No evidence was called by the defendants as to the existence of a system for handling or dealing with postage, and in that context, a blanket denial of receipt is insufficient to displace the presumption enabled by s 160 of the Evidence Act 1995. An onus lies on the defendants to call cogent evidence on such matters rather than simply contending that the document was not received: Tsoukatos v Mustafa [2007] NSWSC 614 at [40] per Hall J. Unexplained evidence of non-receipt does not in this case constitute necessary or sufficient doubt to displace the statutory presumption of delivery to the designated address: Randhawa v Serrato [2009] NSWSC 170 at [19] per Hammerschlag J. TQM Design & Construct Pty Ltd v Romeo [2011] NSWDC 143 (28 September 2011) @ [47].

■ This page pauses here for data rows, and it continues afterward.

-- ==== Sys2Proof/Laws/Decode.lean ====
section
/-! SUPPORT. The fields of a command word as numbers, and the immediate of DEC.INT both ways. -/

namespace Sys2Proof

theorem opcodeOf_toNat (w : Word) : (opcodeOf w).toNat = w.toNat / 256 := by
  have := w.isLt
  simp only [opcodeOf, BitVec.extractLsb'_toNat, Nat.shiftRight_eq_div_pow]
  omega

theorem immOf_toNat (w : Word) : (immOf w).toNat = w.toNat % 256 := by
  simp [immOf, BitVec.extractLsb'_toNat]

/-- A word {opcode, imm8} as a number. -/
theorem append_toNat (op imm : Byte) : (op ++ imm : Word).toNat = 256 * op.toNat + imm.toNat := by
  have h := Nat.shiftLeft_add_eq_or_of_lt imm.isLt op.toNat
  rw [BitVec.toNat_append, ← h, Nat.shiftLeft_eq]
  omega

theorem encode_toNat (i : Instr) : (encode i).toNat = 256 * i.opcode.toNat + i.imm.toNat := append_toNat _ _

theorem opcodeOf_encode (i : Instr) : opcodeOf (encode i) = i.opcode := by
  apply BitVec.eq_of_toNat_eq
  have := i.imm.isLt
  rw [opcodeOf_toNat, encode_toNat]
  omega

theorem immOf_encode (i : Instr) : immOf (encode i) = i.imm := by
  apply BitVec.eq_of_toNat_eq
  have := i.imm.isLt
  rw [immOf_toNat, encode_toNat]
  omega

/-- A word is its two fields. -/
theorem fields_append (w : Word) : (opcodeOf w ++ immOf w : Word) = w := by
  apply BitVec.eq_of_toNat_eq
  rw [append_toNat, opcodeOf_toNat, immOf_toNat]
  omega

theorem encodeInt_toNat (signed : Bool) (order : ByteOrder) (n : Nat) (h : n ≤ 63) :
    (encodeInt signed order n).toNat = 128 * signed.toNat + 64 * (if order = .little then 1 else 0) + n := by
  have key : ∀ k : Fin 64,
      (encodeInt signed order k).toNat = 128 * signed.toNat + 64 * (if order = .little then 1 else 0) + k := by
    cases signed <;> cases order <;> decide
  exact key ⟨n, by omega⟩

theorem decodeInt_encodeInt (signed : Bool) (order : ByteOrder) (n : Nat) (h : n ≤ 63) :
    decodeInt (encodeInt signed order n) = .decInt signed order n := by
  have key : ∀ k : Fin 64, decodeInt (encodeInt signed order k) = .decInt signed order k := by
    cases signed <;> cases order <;> decide
  exact key ⟨n, by omega⟩

/-- Every immediate byte is DEC.INT's immediate of some operands (R73: every bit pattern decodes). -/
theorem decodeInt_cases (imm : Byte) :
    ∃ signed order n, decodeInt imm = .decInt signed order n ∧ n ≤ 63 ∧ encodeInt signed order n = imm := by
  refine ⟨_, _, _, rfl, ?_, ?_⟩
  · have := (imm.extractLsb' 0 6).isLt
    omega
  · revert imm
    decide

end Sys2Proof
end

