-- ==== Sys2Proof/Tests/Slice0.lean ====
section
/-! SUPPORT. Tests: well-formedness, decoding, single steps with results taken from spec/95_test_vectors.md, and for each
statement with hypotheses a state and operands that meet them. -/

namespace Sys2Proof.Machine.Tests

/-- What the step's next state must satisfy; false for a fault or a refusal. -/
def next? (o : Host.Outcome State Fault Refusal) (p : State → Bool) : Bool :=
  match o with
  | .next t => p t
  | .fault _ => false
  | .refused _ => false

/-- The state after reset, with one host event pending. -/
def pending (e : HostEvent) : State := { State.reset with queue := [e] }

/-- Bytes of a buffer from index 0. -/
def bytes (d : List Nat) : Memory := Memory.cells 0 (d.map (BitVec.ofNat 8))

/-- The first two rows of X4's packet: everything but the payload, ENC.RUN pending. -/
def ping : State :=
  { State.reset with
    address := 1, port := 32, token := 7, flags := 1, cmdSize := 4, cbuf := bytes [0x50, 0x49, 0x4E, 0x47]
    queue := [.write 0 0 0x2000] }

/-- A response with the transaction open and one command pending. -/
def opened (d : List Nat) (w : Nat) : State :=
  { State.reset with
    rbuf := bytes d, respLen := BitVec.ofNat 16 d.length, dopen := true, queue := [.write 0 0 w] }

/-- The five registers of the fault record. -/
def record (t : State) : List Nat :=
  [t.errCode.toNat, t.errField.toNat, t.errValue.toNat, t.errMin.toNat, t.errMax.toNat]

/-! Well-formedness: a number that no immediate can carry is refused (R73, R74). -/

theorem test_wf_refuses_int_64 : Instr.wf (.decInt true .little 64) = false := by decide
theorem test_wf_accepts_int_63 : Instr.wf (.decInt true .little 63) = true := by decide
theorem test_wf_refuses_ascii_256 : Instr.wf (.decAscii 256) = false := by decide
theorem test_wf_accepts_ascii_255 : Instr.wf (.decAscii 255) = true := by decide

/-! Decoding: words written out from R71 to R74, bits 15:8 the opcode, 7:0 the immediate. -/

theorem test_decode_sysClrErr : decode 0b00000001_00000000#16 = .ok .sysClrErr := by decide
theorem test_decode_flInit : decode 0b00010000_00000000#16 = .ok .flInit := by decide
theorem test_decode_flAbsorb : decode 0b00010001_01010000#16 = .ok (.flAbsorb 0x50) := by decide
theorem test_decode_encRun : decode 0b00100000_00000000#16 = .ok .encRun := by decide
theorem test_decode_decBegin : decode 0b00110000_00000000#16 = .ok .decBegin := by decide
/-- S = 1, E = 0, N = 000011 (V18's 0x3183). -/
theorem test_decode_decInt_big_signed : decode 0b00110001_1_0_000011#16 = .ok (.decInt true .big 3) := by decide
/-- S = 0, E = 1, N = 111111. -/
theorem test_decode_decInt_little : decode 0b00110001_0_1_111111#16 = .ok (.decInt false .little 63) := by decide
theorem test_decode_decAscii : decode 0b00110010_00000100#16 = .ok (.decAscii 4) := by decide
/-- S5, S6: words that no row of R71 has. -/
theorem test_decode_illegal :
    [0x0101#16, 0x2001#16, 0x3001#16, 0x0200#16, 0x1200#16, 0x2100#16, 0x3300#16, 0xFFFF#16].all
      (fun w => (decode w).toOption.isNone) = true := by decide
theorem test_decodeTableWord : decodeTableWord 16 0x31C2 = some (.decInt true .little 2) := by decide
theorem test_withFetchWord_runs_the_word :
    next? (step (State.reset.withFetchWord 16 0x11FE)) (fun t => t.lower == 0xFE && t.upper == 0xFE) = true := by decide

/-! One step each, against spec/95_test_vectors.md. -/

/-- S2. -/
theorem test_sysClrErr :
    next? (step { pending (.write 0 0 0x0100) with
      address := 32, errCode := 1, errField := 1, errValue := 32, errMax := 31, eany := true, fail := true })
      (fun t => record t == [0, 0, 0, 0, 0] && t.status == 0x0001 && t.address == 32) = true := by decide

/-- F27's end: FL.INIT from (3, 4). -/
theorem test_flInit :
    next? (step { pending (.write 0 0 0x1000) with lower := 3, upper := 4 })
      (fun t => t.lower == 0 && t.upper == 0 && t.z && t.flChk0 == 0xFF) = true := by decide

/-- R92's example: (166, 51) absorbs 07 and holds (173, 224); F22: the check bytes then read 71 E0. -/
theorem test_flAbsorb :
    next? (step { pending (.write 0 0 0x1107) with lower := 166, upper := 51 })
      (fun t => t.lower == 173 && t.upper == 224 && t.flChk0 == 0x71 && t.flChk1 == 0xE0) = true := by decide

/-- F28: 254 + 1 wraps to 0, not to 255, and `upper` takes the new `lower`. -/
theorem test_flAbsorb_wraps :
    next? (step { pending (.write 0 0 0x1101) with lower := 254, upper := 254 })
      (fun t => t.lower == 0 && t.upper == 254) = true := by decide

/-- E1, the packet of D0's end-to-end example; E20: the checksum registers stay. -/
theorem test_encRun :
    next? (step { ping with lower := 1, upper := 1 })
      (fun t => t.packetBytes? ==
        [0x01#8, 0x04#8, 0x81#8, 0x20#8, 0x07#8, 0x71#8, 0xE0#8, 0x50#8, 0x49#8, 0x4E#8, 0x47#8, 0xCF#8, 0x01#8].map some
        && t.lower == 1 && t.status == 0) = true := by decide

/-- E7: the reorder mode on, a last group of two bytes. -/
theorem test_encRun_reorder :
    next? (step { pending (.write 0 0 0x2000) with
      address := 5, port := 1, token := 2, flags := 2, cmdSize := 6
      cbuf := bytes [0x41, 0x42, 0x43, 0x44, 0x45, 0x46] })
      (fun t => t.packetBytes? ==
        [0x01#8, 0x06#8, 0x05#8, 0x01#8, 0x02#8, 0xC0#8, 0x30#8, 0x44#8, 0x43#8, 0x42#8, 0x41#8, 0x46#8, 0x45#8, 0xE0#8,
         0x88#8].map some) = true := by decide

/-- V30: RESP_LEN 65 is beyond RESP_MAX 64. -/
theorem test_decBegin_too_long :
    next? (step { pending (.write 0 0 0x3000) with respLen := 65 })
      (fun t => record t == [6, 9, 65, 0, 64] && t.status == 0x000D) = true := by decide

/-- P4, steps 15 and 16: DEC.BEGIN rewinds. -/
theorem test_decBegin_rewinds :
    next? (step { pending (.write 0 0 0x3000) with
      respLen := 22, dopen := true, argIndex := 17, strOff := 10, strLen := 5, eany := true, errCode := 2 })
      (fun t => t.argIndex == 0 && t.strLen == 0 && t.status == 0x000B && t.errCode == 2) = true := by decide

/-- V20: 7F FF little-endian signed is -129, in 64 bits. -/
theorem test_decInt_signed :
    next? (step (opened [0x7F, 0xFF] 0x31C2))
      (fun t => t.result.toNat == 0xFFFFFFFFFFFFFF7F && t.argIndex == 2 && !t.fail) = true := by decide +kernel

/-- V21: BadOperand comes before InsufficientData. -/
theorem test_decInt_fault_order :
    next? (step (opened [0x61] 0x313F)) (fun t => record t == [6, 6, 63, 0, 8] && t.argIndex == 0) = true := by decide

/-- V31: a four-byte descriptor. -/
theorem test_decAscii :
    next? (step (opened [0x00, 0x04, 0x00, 0x03, 0x41, 0x80, 0xFF] 0x3204))
      (fun t => t.strOff == 4 && t.strLen == 3 && t.argIndex == 4 && !t.fail) = true := by decide

/-- V28: out of bounds without wrap-around, the cursor moved. -/
theorem test_decAscii_out_of_bounds :
    next? (step (opened [0xFF, 0xFF, 0xFF, 0xFF] 0x3204))
      (fun t => record t == [3, 8, 131070, 0, 4] && t.argIndex == 4 && t.strLen == 0 && t.fail) = true := by decide

/-- S3: an illegal word changes nothing but the record. -/
theorem test_illegal_word :
    next? (step { pending (.write 0 0 0x1001) with lower := 1, upper := 1 })
      (fun t => record t == [5, 10, 0x1001, 0, 0] && t.lower == 1 && t.status == 0x000C) = true := by decide

/-- H2: a refused read returns 0 and leaves FAIL. -/
theorem test_refused_read :
    next? (step (pending (.read 2 0)))
      (fun t => record t == [8, 11, 0x20000, 0, 0] && t.answer == some 0 && t.status == 0x0009) = true := by decide

/-- H6: index 2047 of CBUF does not exist. -/
theorem test_refused_write :
    next? (step (pending (wrbCbuf 2047 0))) (fun t => record t == [8, 11, 0x107FF, 0, 0] && t.cbuf == []) = true := by
  decide

/-- H8: FLAGS takes its two low bits. -/
theorem test_write_flags :
    next? (step (pending (wr .flags 0xFFFF))) (fun t => t.flags == 3 && !t.eany) = true := by decide
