-- ==== Sys2Proof/Machine/Operands.lean ====
section
/-! DEFINITION. The operand forms and the arithmetic of the block: roles and their bits, NOT8 (00_scope.md R16), the
brightness arithmetic (41_brightness.md R121 to R125), the level table (40_configuration.md R101), the pins a digit count
uses (R105), and the read of the glyph ROM (20_memory.md R51). -/

namespace Sys2Proof.Machine

/-! ### Roles, their bits, and the four byte slots -/

/-- The select line of digit `i`, DIGi (R17). -/
def digitRole : Fin 4 → Role
  | 0 => .dig0
  | 1 => .dig1
  | 2 => .dig2
  | 3 => .dig3

/-- The bit of a role, `OE[r]` or `LVL[r]` (R24). -/
def RoleBits.get (b : RoleBits) : Role → Bool
  | .dig0 => b.dig0
  | .dig1 => b.dig1
  | .dig2 => b.dig2
  | .dig3 => b.dig3
  | .sdata => b.sdata
  | .sclk => b.sclk
  | .slatch => b.slatch

/-- The bits with the bit of one role written. -/
def RoleBits.set (b : RoleBits) (r : Role) (v : Bool) : RoleBits :=
  match r with
  | .dig0 => { b with dig0 := v }
  | .dig1 => { b with dig1 := v }
  | .dig2 => { b with dig2 := v }
  | .dig3 => { b with dig3 := v }
  | .sdata => { b with sdata := v }
  | .sclk => { b with sclk := v }
  | .slatch => { b with slatch := v }

/-- Slot `i`: `DIGPIN[i]` or `TEXT[i]` (R21, R26). -/
def FourBytes.get (b : FourBytes) : Fin 4 → Byte
  | 0 => b.b0
  | 1 => b.b1
  | 2 => b.b2
  | 3 => b.b3

/-- The slots below `n` taken from `new`, the others kept: only the indices below NDIG are written (R21, R100). -/
def FourBytes.writeBelow (n : Nat) (new old : FourBytes) : FourBytes :=
  { b0 := if 0 < n then new.b0 else old.b0
    b1 := if 1 < n then new.b1 else old.b1
    b2 := if 2 < n then new.b2 else old.b2
    b3 := if 3 < n then new.b3 else old.b3 }

/-- The digit indices 0 to n-1 in left-to-right order; there are four digits at most (R6, R100, R150). -/
def digitsBelow (n : Nat) : List (Fin 4) := List.take n [0, 1, 2, 3]

/-! ### Bytes -/

/-- NOT8: the 8-bit one's complement (R16). -/
def not8 (v : Byte) : Byte := ~~~v

/-- Bit `k` of a byte, `v[k]` (R16). -/
def bitOf (v : Byte) (k : Nat) : Bool := v.getLsbD k

/-! ### Brightness arithmetic -/

/-- The clamp of the percent to 0 to 100 (R121). -/
def clampPercent (p : Int) : Nat := if p < 0 then 0 else if 100 < p then 100 else p.toNat

/-- The on-time of a clamped percent, computed exactly and narrowed by no wrap (R122, R123). -/
def onTimeOf (round : Rounding) (framePeriod c : Nat) : Nat :=
  match round with
  | .floor => (c * framePeriod) / 100
  | .nearest => (c * framePeriod + 50) / 100

/-- OFF_TIME = FRAME_PERIOD - ON_TIME (R124). -/
def offTime (s : State) : Nat := s.params.framePeriod.toNat - s.onTime.toNat

/-- ON_HOLD, the duration of the on-hold of every digit (R125). -/
def onHold (s : State) : Nat :=
  match s.params.onHoldMode with
  | .clamp => max s.onTime.toNat 1
  | .bias => s.onTime.toNat + 1

/-! ### Polarity levels -/

/-- DIGIT_ON of a mode (R101). -/
def digitOnOf (t : LevelTable) : Polarity → Bool
  | .commonCathode => t.ccDigitOn
  | .commonAnode => t.caDigitOn

/-- SEG_ON of a mode (R101). -/
def segOnOf (t : LevelTable) : Polarity → Bool
  | .commonCathode => t.ccSegOn
  | .commonAnode => t.caSegOn

/-! ### Pins -/

/-- The n + 3 pin identifiers an INIT with digit count `n` uses (R105). -/
def usedPins (n : Nat) (d0 d1 d2 d3 data clk latch : Byte) : List Byte :=
  List.take n [d0, d1, d2, d3] ++ [data, clk, latch]

/-- No identifier occurs twice (R105, test 4). -/
def pinsDistinct : List Byte → Bool
  | [] => true
  | p :: ps => !(ps.contains p) && pinsDistinct ps

/-! ### The glyph ROM read -/

/-- What `MemRead(c, 1)` returns; `k` numbers the free value that a read of an unsupported code takes under DRAW (R51). -/
def glyphPattern (params : Params) (mem : Memory) (k : Nat) (c : Byte) : Byte :=
  if params.supported.contains c then mem.read c.toNat
  else
    match params.unsupported with
    | .blank => 0#8
    | .draw => Config.drawnGlyph k

/-- How many free values a read of code `c` takes: one if the code is unsupported and the policy is DRAW (R51). -/
def drawsOfRead (params : Params) (c : Byte) : Nat :=
  if params.supported.contains c then 0
  else
    match params.unsupported with
    | .blank => 0
    | .draw => 1

end Sys2Proof.Machine
end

Similarly in Leveraged Equities Limited v Goodridge [2011] FCAFC 3 (18 January 2011) the Federal Court considered the similar section of the commonwealth act
Importantly, his Honour accepted … evidence of a “detailed and generally reliable system” for the despatch of important documents <and> there was no evidence that any correspondence had been returned …. Second, his Honour found that Mr Goodridge’s files “were not always in proper order.” The presumption is to be made unless evidence sufficient to raise doubt about the presumption is adduced. Submissions that systems sometimes fail and that the system did not operate as expected is ‘not evidence that fell within to sec 160’.
So for defendants setting aside a judgement entered up by default is no walk in the park. Such applications require quite a few details and some supporting evidence.